Filtering the records below, copy only those lines that include the word "packWords".
--- START ---
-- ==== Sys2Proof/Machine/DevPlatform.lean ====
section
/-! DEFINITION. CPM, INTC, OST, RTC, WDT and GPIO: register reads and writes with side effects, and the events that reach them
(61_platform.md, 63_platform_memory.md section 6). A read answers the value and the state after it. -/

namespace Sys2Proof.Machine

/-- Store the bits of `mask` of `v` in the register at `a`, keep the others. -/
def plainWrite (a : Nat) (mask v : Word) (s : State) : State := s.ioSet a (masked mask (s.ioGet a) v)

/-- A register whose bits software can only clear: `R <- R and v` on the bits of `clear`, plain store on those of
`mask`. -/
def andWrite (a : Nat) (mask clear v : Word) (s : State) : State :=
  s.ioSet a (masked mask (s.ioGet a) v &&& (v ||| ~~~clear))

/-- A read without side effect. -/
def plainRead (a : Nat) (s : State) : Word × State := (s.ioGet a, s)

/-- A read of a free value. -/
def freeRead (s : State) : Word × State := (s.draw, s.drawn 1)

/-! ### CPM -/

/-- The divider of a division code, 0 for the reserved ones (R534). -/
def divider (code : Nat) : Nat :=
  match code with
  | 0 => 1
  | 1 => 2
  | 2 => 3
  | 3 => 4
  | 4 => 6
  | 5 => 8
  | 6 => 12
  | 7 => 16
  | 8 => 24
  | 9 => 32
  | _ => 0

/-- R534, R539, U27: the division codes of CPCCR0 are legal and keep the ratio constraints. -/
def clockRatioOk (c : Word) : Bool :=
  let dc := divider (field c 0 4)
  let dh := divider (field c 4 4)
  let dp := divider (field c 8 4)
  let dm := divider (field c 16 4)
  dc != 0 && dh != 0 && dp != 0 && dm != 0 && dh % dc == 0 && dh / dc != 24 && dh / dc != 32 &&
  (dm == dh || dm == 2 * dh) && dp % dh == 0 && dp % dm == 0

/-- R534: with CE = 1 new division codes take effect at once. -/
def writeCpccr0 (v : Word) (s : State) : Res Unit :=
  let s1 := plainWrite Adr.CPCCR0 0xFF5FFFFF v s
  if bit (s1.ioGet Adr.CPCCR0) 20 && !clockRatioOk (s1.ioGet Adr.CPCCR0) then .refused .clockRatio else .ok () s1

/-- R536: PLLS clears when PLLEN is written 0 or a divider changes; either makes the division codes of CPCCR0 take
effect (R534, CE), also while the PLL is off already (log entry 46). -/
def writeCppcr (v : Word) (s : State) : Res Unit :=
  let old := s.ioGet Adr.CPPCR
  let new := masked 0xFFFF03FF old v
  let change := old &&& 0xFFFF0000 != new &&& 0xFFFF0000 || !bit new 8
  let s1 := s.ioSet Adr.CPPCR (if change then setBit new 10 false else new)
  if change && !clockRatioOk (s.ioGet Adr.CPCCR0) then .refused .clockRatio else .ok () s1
--- END ---
--- START ---
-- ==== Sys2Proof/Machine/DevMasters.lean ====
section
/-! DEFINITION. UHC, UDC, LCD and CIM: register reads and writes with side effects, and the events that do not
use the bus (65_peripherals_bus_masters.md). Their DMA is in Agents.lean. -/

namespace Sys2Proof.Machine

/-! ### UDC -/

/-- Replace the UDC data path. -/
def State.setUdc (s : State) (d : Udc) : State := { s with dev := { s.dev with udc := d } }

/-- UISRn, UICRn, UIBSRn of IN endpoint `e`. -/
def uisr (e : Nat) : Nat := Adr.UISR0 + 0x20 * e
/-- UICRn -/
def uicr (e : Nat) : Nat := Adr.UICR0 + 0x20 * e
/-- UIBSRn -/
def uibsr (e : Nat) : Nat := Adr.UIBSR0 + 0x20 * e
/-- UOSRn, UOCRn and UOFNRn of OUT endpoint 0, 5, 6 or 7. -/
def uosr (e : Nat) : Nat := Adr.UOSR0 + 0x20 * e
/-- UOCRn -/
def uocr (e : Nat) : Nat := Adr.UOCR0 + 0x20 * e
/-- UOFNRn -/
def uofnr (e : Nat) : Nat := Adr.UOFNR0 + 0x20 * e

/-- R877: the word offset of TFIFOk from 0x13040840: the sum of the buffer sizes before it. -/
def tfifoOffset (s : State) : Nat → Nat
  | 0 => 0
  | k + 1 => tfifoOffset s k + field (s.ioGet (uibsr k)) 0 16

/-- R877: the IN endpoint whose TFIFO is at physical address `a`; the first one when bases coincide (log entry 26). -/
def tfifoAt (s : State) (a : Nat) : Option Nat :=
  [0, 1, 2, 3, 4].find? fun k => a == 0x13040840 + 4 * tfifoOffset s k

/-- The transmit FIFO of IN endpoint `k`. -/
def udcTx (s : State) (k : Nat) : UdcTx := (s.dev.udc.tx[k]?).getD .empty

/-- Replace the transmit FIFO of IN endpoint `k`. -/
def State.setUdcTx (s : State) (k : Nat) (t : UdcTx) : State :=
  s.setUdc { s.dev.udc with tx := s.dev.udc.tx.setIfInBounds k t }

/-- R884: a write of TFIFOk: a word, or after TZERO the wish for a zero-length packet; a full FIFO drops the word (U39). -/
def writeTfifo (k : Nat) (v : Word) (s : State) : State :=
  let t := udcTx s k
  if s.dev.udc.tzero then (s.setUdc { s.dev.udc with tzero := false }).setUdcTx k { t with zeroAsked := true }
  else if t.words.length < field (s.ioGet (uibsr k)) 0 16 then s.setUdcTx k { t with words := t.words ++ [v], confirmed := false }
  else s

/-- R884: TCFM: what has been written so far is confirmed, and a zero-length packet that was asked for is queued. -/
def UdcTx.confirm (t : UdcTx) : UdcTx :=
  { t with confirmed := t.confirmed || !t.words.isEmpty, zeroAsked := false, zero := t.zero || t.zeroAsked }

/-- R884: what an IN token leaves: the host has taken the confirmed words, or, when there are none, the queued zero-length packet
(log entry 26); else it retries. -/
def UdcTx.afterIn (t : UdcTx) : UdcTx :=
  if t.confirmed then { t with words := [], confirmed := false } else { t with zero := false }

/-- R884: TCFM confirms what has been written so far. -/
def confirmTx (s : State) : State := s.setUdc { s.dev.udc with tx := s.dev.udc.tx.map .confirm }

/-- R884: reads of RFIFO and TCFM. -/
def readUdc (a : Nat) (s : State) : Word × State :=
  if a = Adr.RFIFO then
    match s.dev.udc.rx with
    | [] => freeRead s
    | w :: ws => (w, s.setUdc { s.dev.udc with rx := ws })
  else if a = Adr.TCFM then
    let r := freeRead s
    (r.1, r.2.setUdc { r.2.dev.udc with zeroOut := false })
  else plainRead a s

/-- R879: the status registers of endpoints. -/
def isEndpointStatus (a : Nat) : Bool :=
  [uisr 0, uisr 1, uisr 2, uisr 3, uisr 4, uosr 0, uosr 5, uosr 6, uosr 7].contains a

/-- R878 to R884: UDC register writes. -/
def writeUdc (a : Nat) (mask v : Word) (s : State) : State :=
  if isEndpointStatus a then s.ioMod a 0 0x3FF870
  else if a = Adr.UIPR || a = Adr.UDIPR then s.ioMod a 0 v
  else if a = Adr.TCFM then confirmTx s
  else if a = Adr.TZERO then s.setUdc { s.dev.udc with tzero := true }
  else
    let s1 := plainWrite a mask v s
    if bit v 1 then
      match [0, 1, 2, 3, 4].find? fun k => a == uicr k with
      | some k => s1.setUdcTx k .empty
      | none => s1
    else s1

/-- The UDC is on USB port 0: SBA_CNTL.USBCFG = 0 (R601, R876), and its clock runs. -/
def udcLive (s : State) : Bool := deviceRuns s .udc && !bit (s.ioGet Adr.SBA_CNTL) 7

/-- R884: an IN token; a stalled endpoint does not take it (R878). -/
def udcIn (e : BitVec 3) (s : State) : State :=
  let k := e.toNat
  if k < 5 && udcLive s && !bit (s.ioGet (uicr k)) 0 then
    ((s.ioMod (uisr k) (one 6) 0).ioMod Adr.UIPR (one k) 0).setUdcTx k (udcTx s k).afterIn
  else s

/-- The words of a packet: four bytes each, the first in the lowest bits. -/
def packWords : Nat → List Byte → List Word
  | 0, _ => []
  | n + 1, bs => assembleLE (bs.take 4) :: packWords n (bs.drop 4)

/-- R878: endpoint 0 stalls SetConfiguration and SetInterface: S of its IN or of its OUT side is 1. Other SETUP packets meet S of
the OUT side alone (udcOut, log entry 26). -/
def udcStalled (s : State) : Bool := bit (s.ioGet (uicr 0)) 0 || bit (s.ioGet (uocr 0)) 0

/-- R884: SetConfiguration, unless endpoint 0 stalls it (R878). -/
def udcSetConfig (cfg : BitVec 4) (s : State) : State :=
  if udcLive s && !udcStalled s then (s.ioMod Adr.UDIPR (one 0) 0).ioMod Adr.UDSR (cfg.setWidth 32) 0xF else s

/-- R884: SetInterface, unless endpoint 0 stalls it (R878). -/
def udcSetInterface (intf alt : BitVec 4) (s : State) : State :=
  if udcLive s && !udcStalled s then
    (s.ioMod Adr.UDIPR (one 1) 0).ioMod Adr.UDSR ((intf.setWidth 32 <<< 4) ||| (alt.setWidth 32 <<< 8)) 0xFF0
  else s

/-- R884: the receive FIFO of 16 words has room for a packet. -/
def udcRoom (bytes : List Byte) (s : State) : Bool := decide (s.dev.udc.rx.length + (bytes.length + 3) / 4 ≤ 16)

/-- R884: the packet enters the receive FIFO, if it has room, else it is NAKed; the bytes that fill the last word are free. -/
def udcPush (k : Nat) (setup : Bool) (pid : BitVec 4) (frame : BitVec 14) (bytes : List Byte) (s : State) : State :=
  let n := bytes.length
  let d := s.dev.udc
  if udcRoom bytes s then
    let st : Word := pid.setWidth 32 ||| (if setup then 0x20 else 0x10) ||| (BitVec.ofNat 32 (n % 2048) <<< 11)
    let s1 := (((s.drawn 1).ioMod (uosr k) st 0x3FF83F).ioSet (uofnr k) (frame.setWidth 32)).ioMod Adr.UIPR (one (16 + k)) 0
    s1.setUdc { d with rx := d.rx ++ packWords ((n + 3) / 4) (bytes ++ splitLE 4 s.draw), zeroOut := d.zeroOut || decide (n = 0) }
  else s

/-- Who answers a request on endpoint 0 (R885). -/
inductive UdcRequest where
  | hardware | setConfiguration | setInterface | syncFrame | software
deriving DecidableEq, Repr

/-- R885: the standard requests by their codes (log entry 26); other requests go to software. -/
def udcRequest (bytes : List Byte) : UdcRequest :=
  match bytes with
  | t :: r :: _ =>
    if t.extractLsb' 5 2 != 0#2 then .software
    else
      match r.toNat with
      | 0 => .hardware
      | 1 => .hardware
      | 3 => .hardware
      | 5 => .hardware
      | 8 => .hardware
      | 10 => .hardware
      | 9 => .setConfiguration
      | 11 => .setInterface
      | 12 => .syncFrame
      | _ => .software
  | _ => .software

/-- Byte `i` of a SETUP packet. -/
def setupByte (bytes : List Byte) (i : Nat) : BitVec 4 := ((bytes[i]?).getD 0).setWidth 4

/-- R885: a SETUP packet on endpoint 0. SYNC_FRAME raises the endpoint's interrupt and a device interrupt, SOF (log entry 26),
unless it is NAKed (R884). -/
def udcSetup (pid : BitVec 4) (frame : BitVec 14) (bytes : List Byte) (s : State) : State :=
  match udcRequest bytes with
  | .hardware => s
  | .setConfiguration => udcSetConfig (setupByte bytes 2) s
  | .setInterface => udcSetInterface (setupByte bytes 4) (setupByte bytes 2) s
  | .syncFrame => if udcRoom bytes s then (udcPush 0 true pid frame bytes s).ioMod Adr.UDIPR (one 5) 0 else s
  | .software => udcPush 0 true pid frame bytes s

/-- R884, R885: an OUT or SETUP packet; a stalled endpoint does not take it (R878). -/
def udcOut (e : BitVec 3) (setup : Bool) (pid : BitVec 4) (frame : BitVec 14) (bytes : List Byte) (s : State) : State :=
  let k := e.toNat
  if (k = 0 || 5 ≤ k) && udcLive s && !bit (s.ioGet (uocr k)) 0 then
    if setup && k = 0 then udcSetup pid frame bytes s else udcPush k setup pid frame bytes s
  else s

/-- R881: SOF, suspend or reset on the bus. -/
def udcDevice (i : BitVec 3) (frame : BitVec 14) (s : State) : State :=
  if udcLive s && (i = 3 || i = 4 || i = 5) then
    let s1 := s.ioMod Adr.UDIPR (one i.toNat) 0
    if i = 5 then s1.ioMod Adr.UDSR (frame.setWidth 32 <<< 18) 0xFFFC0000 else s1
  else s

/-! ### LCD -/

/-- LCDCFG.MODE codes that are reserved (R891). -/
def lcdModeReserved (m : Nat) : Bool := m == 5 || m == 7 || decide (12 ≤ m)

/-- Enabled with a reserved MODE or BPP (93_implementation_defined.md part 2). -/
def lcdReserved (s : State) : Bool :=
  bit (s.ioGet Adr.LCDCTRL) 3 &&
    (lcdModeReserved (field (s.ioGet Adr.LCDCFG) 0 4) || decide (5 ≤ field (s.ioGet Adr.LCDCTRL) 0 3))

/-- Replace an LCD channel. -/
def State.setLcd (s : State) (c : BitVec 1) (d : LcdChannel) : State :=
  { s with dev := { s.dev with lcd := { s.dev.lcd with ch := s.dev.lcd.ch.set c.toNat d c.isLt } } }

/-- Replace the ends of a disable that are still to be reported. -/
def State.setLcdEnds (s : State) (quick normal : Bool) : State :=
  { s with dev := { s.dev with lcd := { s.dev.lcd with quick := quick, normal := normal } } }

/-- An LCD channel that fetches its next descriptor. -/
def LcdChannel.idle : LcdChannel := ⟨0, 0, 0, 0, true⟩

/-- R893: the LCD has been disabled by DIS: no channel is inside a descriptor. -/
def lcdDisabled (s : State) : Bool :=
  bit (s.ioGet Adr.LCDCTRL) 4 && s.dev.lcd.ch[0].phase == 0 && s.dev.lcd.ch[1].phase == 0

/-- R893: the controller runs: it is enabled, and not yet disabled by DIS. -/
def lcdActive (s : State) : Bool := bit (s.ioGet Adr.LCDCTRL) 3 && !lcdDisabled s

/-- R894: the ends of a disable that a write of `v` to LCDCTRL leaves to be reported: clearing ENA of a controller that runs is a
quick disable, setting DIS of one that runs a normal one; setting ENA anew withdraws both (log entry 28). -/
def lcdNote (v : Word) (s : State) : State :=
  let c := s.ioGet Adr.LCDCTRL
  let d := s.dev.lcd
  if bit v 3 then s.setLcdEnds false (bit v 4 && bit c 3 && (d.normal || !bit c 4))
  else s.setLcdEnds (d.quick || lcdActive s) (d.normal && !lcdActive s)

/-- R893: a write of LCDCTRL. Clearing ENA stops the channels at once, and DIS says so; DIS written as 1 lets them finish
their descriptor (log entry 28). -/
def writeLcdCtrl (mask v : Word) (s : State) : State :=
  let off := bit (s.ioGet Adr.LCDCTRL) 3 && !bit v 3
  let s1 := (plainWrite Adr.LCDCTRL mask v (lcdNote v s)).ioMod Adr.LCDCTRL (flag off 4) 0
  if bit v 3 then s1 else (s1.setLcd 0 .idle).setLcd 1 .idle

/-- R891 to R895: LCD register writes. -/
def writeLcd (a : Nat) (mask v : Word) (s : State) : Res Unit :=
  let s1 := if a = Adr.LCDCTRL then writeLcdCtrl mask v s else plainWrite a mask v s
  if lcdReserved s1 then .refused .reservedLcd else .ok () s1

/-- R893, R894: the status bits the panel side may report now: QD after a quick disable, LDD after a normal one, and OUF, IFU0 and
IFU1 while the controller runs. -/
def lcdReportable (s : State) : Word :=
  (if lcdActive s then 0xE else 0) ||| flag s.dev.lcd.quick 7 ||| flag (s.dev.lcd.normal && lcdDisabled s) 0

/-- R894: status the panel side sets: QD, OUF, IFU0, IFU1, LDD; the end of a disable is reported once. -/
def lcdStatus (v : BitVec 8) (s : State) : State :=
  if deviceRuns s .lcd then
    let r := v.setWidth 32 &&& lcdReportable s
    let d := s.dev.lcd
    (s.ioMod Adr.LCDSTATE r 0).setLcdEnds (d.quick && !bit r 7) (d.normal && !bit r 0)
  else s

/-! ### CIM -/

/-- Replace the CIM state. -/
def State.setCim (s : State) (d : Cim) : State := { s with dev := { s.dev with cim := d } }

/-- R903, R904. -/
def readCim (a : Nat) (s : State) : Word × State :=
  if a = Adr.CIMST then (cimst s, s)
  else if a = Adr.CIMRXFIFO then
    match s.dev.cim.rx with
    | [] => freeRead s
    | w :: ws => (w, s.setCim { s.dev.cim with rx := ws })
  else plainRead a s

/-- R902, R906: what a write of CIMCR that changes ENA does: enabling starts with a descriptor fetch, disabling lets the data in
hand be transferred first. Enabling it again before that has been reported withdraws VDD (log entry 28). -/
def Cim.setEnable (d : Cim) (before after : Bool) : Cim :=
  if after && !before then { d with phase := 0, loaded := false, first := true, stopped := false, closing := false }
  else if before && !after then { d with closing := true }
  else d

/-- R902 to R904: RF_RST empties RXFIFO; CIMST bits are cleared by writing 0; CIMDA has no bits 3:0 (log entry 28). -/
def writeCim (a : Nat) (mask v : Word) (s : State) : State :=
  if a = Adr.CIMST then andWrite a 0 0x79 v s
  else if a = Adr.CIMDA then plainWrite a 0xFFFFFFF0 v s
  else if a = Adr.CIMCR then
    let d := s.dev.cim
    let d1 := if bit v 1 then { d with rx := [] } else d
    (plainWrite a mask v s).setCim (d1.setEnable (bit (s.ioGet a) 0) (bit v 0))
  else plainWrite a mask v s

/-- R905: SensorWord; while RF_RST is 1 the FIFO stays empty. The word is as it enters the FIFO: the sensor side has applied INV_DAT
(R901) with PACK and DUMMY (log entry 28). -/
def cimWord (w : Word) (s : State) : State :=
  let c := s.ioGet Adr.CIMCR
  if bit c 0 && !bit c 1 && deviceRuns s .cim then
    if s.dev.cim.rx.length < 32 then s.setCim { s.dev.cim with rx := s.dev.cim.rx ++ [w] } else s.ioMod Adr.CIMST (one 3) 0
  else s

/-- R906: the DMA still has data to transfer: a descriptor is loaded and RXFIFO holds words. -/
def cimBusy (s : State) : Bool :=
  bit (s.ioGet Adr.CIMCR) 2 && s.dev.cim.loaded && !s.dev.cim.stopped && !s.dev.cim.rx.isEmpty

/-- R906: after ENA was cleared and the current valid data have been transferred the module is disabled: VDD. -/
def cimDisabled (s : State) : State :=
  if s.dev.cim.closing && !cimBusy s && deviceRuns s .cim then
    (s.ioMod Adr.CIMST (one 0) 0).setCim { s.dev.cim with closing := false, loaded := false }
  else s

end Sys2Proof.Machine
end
--- END ---
• [RESPONSE BOX]:
def packWords : Nat → List Byte → List Word
  | n + 1, bs => assembleLE (bs.take 4) :: packWords n (bs.drop 4)
    s1.setUdc { d with rx := d.rx ++ packWords ((n + 3) / 4) (bytes ++ splitLE 4 s.draw), zeroOut := d.zeroOut || decide (n = 0) }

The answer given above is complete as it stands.